● **WORK INSTRUCTIONS**
Transcribe the listing below only from the line with "def State.prog? (s" up to and including the line with "def State.strip? (s".

LISTED RECORDS: Begin

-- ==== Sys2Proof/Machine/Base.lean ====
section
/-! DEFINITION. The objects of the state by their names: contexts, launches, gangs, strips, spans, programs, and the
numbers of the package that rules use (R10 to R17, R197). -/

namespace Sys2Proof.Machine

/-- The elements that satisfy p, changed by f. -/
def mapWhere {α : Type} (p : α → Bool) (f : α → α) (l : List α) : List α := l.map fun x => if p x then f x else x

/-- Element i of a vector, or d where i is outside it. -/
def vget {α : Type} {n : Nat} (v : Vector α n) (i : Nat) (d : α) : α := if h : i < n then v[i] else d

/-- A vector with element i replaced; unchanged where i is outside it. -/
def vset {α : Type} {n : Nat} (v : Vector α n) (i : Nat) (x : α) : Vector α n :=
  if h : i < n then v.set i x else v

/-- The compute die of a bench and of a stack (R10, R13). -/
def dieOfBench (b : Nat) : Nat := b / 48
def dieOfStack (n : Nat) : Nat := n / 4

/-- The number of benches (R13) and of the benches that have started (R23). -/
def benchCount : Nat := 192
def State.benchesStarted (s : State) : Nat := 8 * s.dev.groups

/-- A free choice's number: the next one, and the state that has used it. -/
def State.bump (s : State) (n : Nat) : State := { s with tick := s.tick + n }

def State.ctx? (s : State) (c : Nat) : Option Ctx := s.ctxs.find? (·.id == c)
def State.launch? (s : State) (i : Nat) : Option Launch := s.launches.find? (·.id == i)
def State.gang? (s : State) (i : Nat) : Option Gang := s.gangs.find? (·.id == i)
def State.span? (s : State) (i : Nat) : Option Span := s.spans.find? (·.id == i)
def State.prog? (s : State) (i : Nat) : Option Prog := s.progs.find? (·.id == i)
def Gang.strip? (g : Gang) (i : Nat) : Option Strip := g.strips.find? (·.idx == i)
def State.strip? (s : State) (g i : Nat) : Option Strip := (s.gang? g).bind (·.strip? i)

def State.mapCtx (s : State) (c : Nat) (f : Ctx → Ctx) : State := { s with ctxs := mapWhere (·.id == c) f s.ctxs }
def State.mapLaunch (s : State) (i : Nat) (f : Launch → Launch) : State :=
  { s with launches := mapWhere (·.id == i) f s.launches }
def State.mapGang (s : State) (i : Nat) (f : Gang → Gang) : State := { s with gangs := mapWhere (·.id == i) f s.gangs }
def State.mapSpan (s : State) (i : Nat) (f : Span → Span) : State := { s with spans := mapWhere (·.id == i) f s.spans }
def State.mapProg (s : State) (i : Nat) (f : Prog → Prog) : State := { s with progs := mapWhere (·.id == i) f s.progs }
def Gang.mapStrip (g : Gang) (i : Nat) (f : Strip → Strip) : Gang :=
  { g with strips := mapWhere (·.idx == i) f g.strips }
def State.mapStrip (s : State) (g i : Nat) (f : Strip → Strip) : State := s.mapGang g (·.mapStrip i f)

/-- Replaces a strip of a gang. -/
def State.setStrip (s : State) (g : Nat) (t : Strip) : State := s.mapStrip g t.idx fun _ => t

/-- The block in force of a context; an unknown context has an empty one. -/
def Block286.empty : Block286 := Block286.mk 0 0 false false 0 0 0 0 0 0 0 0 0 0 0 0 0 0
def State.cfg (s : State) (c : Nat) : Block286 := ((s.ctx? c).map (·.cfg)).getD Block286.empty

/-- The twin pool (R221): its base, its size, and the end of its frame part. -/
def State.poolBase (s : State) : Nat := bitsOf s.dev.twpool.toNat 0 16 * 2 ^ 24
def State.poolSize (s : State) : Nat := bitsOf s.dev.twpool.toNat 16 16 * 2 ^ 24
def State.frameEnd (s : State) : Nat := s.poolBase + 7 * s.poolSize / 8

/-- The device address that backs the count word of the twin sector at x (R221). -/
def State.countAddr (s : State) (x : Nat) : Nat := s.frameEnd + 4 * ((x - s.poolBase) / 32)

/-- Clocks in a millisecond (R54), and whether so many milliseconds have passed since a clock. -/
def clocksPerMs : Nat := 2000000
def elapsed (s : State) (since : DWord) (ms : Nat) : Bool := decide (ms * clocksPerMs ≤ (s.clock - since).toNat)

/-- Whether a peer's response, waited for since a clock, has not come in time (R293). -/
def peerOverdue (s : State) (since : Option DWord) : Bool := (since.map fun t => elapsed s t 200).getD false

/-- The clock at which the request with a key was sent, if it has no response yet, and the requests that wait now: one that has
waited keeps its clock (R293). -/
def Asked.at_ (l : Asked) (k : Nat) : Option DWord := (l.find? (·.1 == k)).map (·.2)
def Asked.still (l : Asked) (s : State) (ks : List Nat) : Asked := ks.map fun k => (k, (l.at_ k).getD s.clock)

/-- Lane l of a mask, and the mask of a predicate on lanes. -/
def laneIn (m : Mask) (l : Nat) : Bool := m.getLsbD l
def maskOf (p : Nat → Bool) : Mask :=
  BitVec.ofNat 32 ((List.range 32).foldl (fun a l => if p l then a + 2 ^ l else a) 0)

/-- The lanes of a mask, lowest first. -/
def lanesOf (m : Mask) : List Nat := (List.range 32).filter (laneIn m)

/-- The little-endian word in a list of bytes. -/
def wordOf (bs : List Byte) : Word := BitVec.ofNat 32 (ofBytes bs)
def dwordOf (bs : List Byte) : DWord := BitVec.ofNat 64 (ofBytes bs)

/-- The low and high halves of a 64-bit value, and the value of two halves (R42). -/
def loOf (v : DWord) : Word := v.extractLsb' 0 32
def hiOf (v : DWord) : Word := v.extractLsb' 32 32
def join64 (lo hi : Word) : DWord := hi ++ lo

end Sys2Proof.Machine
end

LISTED RECORDS: End

● **SOLUTION**
def State.prog? (s : State) (i : Nat) : Option Prog := s.progs.find? (·.id == i)
def Gang.strip? (g : Gang) (i : Nat) : Option Strip := g.strips.find? (·.idx == i)
def State.strip? (s : State) (g i : Nat) : Option Strip := (s.gang? g).bind (·.strip? i)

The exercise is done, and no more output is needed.